All that is wanted is a word-for-word retyping of the lines from the one containing "(44_session.md R160). -/" through the end of the material below.
━━━ Available records ━━━
-- ==== Sys2Proof/Syntax.lean ====
section
/-! DEFINITION. The operations of the block, one constructor per row of spec/opcode_table.json, and the
stimulus notation of 30_encoding.md R73. -/

namespace Sys2Proof

/-- The two encodings that select what the block does (30_encoding.md R60 and R64). -/
inductive Format where
  | cmd
  | phase
  deriving DecidableEq, Repr

/-- One constructor per row of the opcode table: the commands (30_encoding.md R61), then the
micro-operations (R64, R65). -/
inductive Instr where
  | nop
  | rsv1
  | init
  | rsv3
  | take (f : Bool)
  | destroy
  | rsv7
  | idleUninit
  | idleReady
  | hsLow
  | hsHigh
  | sample
  | validate
  | assemble
  | idleFatal
  | idleClosed
  | rsvPhase9
  | rsvPhase10
  | rsvPhase11
  | rsvPhase12
  | rsvPhase13
  | rsvPhase14
  | rsvPhase15
  deriving DecidableEq, Repr

/-- The encoding an operation belongs to (spec/opcode_table.json, "format"). -/
def Instr.format : Instr → Format
  | .nop | .rsv1 | .init | .rsv3 | .take _ | .destroy | .rsv7 => .cmd
  | .idleUninit | .idleReady | .hsLow | .hsHigh | .sample | .validate | .assemble
  | .idleFatal | .idleClosed | .rsvPhase9 | .rsvPhase10 | .rsvPhase11 | .rsvPhase12
  | .rsvPhase13 | .rsvPhase14 | .rsvPhase15 => .phase

/-- A segment of a `LINE` directive: `H*n` or `L*n`, `n` samples of one level (30_encoding.md R73). -/
structure Segment where
  level : Level
  count : Nat
  deriving DecidableEq, Repr

/-- One line of the stimulus notation (30_encoding.md R73). -/
inductive Stimulus where
  | nop
  | init (ok : Bool)
  | take (f : Bool)
  | destroy
  | rsv (n : Nat)
  | line (segs : List Segment)
  | timeStep
  | wait (n : Nat)
  | run
  deriving DecidableEq, Repr

end Sys2Proof
end

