-- ==== Sys2Proof/Machine/Ops.lean ====
section
/-! DEFINITION. The shared operations: the frame space, the input ports, the exceptional conditions, the attempt start,
and what every step does around its operations. -/

namespace Sys2Proof.Machine

/-- A step that ends in a next state, a fault or a refusal. -/
abbrev StepOutcome := Host.Outcome State Fault Refusal

/-- Go on from a next state; a fault or a refusal stops. -/
def andThen (o : StepOutcome) (f : State → StepOutcome) : StepOutcome :=
  match o with
  | .next s => f s
  | .fault r => .fault r
  | .refused r => .refused r

/-! ## The frame space (20_memory.md R40) -/

/-- The canonical form: addresses strictly rising, all in the space, no cell equal to what an unlisted address reads as. -/
abbrev Memory.wf (m : Memory) : Prop :=
  m.Pairwise (fun x y => x.1 < y.1) ∧ ∀ c ∈ m, c.1 < Config.frameBytes ∧ c.2 ≠ 0

/-- The byte at an address. -/
def Memory.read : Memory → Nat → Byte
  | [], _ => 0
  | (b, w) :: m, a => if a = b then w else Memory.read m a

/-- Store a byte at an address, keeping the canonical form. -/
def Memory.write : Memory → Nat → Byte → Memory
  | [], a, v => if v = 0 then [] else [(a, v)]
  | (b, w) :: m, a, v =>
    if a < b then (if v = 0 then (b, w) :: m else (a, v) :: (b, w) :: m)
    else if a = b then (if v = 0 then m else (a, v) :: m)
    else (b, w) :: Memory.write m a v

/-- `MemRead(addr, 1)` (00_scope.md R7): defined for the addresses 0 to 4 only, a fault elsewhere (20_memory.md R42, log 9). -/
def memRead (m : Memory) (a : Nat) : Except Fault Byte :=
  if a < Config.frameBytes then .ok (Memory.read m a) else .error (.frameAddress a)

/-- `MemWrite(addr, 1, v)` (00_scope.md R7): defined for the addresses 0 to 4 only, a fault elsewhere (20_memory.md R42, log 9). -/
def memWrite (m : Memory) (a : Nat) (v : Byte) : Except Fault Memory :=
  if a < Config.frameBytes then .ok (Memory.write m a v) else .error (.frameAddress a)

/-- The five bytes of the frame, `frame[0]` first. -/
def State.frameBytes (s : State) : List Byte :=
  [Memory.read s.frame 0, Memory.read s.frame 1, Memory.read s.frame 2, Memory.read s.frame 3, Memory.read s.frame 4]

/-! ## The input ports (10_state.md R24) -/

/-- The free levels of the ports in a step for which `State.inputs` names none (log 2). -/
def freePort (n : Nat) : PortIn where
  rst := Config.freeRst n
  cmdValid := Config.freeCmdValid n
  cmd := Config.freeCmd n
  initOk := Config.freeInitOk n
  lineIn := Config.freeLineIn n
  timeIn := Config.freeTimeIn n

/-- The input ports `k` steps from now, from the inputs still to come and the number of steps taken. -/
def portFrom (inputs : List PortIn) (draws k : Nat) : PortIn :=
  match inputs[k]? with
  | some p => p
  | none => freePort (draws + k)

/-- The input ports `k` steps from now (10_state.md R24). -/
def State.portAt (s : State) (k : Nat) : PortIn := portFrom s.inputs s.draws k

/-- The input ports in this step. -/
def State.port (s : State) : PortIn := s.portAt 0

/-- The command the block looks at: `cmd` if `cmd_valid = 1`, else `NOP` (44_session.md R151, 30_encoding.md R61). -/
def State.command (s : State) : CmdWord :=
  if s.port.cmdValid then s.port.cmd else 0b000#3

/-! ## Around every step (44_session.md R168) -/

/-- Every step first writes both pulse registers to 0 (10_state.md R23). -/
def State.clearPulses (s : State) : State :=
  { s with rdValid := false, cmdReject := false }

/-- Every register takes its reset value (70_reset_and_hazards.md R200); the inputs to come are no registers (log 14). -/
def State.applyReset (s : State) : State :=
  { State.reset with inputs := s.inputs, draws := s.draws }

/-- The end of a step: the ports of this step have been read (log 2). -/
def State.advance (s : State) : State :=
  { s with inputs := s.inputs.tail, draws := s.draws + 1 }

/-! ## The exceptional conditions (60_exceptions.md R180) -/

/-- `raise EXn` (00_scope.md R7): the writes that R180 lists under "recorded in". Nothing is saved and there is no return
operation (R186, R187). -/
def raise (e : ExCond) (s : State) : State :=
  match e with
  | .initFail => { s with phase := Phase.fatal }
  | .sampleTimeout => { s with stAbort := true }
  | .shortFrame => { s with stShort := true, stFresh := false }
  | .checksum => { s with stCsum := true, stFresh := false }
  | .cmdReject => { s with cmdReject := true }

/-- Raise a condition when a test holds. -/
def raiseWhen (c : Bool) (e : ExCond) (s : State) : State :=
  if c then raise e s else s

/-- A refused command (44_session.md R151, 60_exceptions.md R185): `cmd_reject` for this step and no other effect. -/
def refuseCommand (s : State) : State := raise .cmdReject s

/-! ## The attempt start (44_session.md R156) -/

/-- `StartAttempt()` (44_session.md R156). The five bytes of the frame are cleared: no cell is listed. -/
def startAttempt (s : State) : State :=
  { s with
    frame := []
    bitCount := 0
    spinCount := 0
    tIndex := 0
    lastLevel := Level.high
    stAbort := false
    hsCount := 0
    lineOe := true
    lineOut := Level.low
    phase := Phase.hsLow }

/-- The response to a verdict (44_session.md R160, 60_exceptions.md R186): success and best effort go on to `ASSEMBLE`, an
invalid attempt of a forced `TAKE` is followed by a new attempt. -/
def respond (ok : Bool) (s : State) : State :=
  if ok || !s.force then { s with phase := Phase.assemble } else startAttempt s

/-! ## Placing an operation where the next step fetches it -/

/-- Present a command word to the next step: `cmd_valid = 1`, no reset; the other ports as they were. -/
def State.placeCmd (s : State) (w : CmdWord) : State :=
  { s with inputs := { s.port with rst := false, cmdValid := true, cmd := w } :: s.inputs.tail }

/-- Select a micro-operation for the next step: its code in `phase`, no command, no reset; the other ports as they were. -/
def State.placePhase (s : State) (p : PhaseCode) : State :=
  { s with phase := p, inputs := { s.port with rst := false, cmdValid := false } :: s.inputs.tail }

end Sys2Proof.Machine
end

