-- ==== Sys2Proof/Machine/Validator.lean ====
section
/-! DEFINITION. The Frame Validator (42_validator.md) and `VALIDATE`. -/

namespace Sys2Proof.Machine

/-- The low 8 bits of the sum of the first four bytes as natural numbers (42_validator.md R126). -/
def checksum (f0 f1 f2 f3 : Byte) : Byte :=
  BitVec.ofNat 8 ((f0.toNat + f1.toNat + f2.toNat + f3.toNat) % 256)

/-- The 8-bit sum accumulator that discards the carry at each addition (42_validator.md R127). -/
def accumulate (f0 f1 f2 f3 : Byte) : Byte := f0 + f1 + f2 + f3

/-- `Valid(frame, bitCount)` (42_validator.md R126), for five bytes and any bit count. -/
def valid (f0 f1 f2 f3 f4 : Byte) (bitCount : Nat) : Bool :=
  decide (bitCount ≥ 40) && f4 == checksum f0 f1 f2 f3

/-- `short` of 42_validator.md R128. -/
def State.shortFrame (s : State) : Bool := decide (s.bitCount.toNat < Config.frameBits)

/-- `bad` of 42_validator.md R128. -/
def State.badChecksum (s : State) : Bool :=
  Memory.read s.frame 4 !=
    checksum (Memory.read s.frame 0) (Memory.read s.frame 1) (Memory.read s.frame 2) (Memory.read s.frame 3)

/-- `VALIDATE`: the verdict and its flags (42_validator.md R128), then in the same step the response (44_session.md R160). -/
def execValidate (s : State) : StepOutcome :=
  .next (respond (!s.shortFrame && !s.badChecksum) (writeVerdict s.shortFrame s.badChecksum s))

end Sys2Proof.Machine
end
━━━
# Result for this task
/-- `VALIDATE`: the verdict and its flags (42_validator.md R128), then in the same step the response (44_session.md R160). -/
def execValidate (s : State) : StepOutcome :=
  .next (respond (!s.shortFrame && !s.badChecksum) (writeVerdict s.shortFrame s.badChecksum s))

end Sys2Proof.Machine
end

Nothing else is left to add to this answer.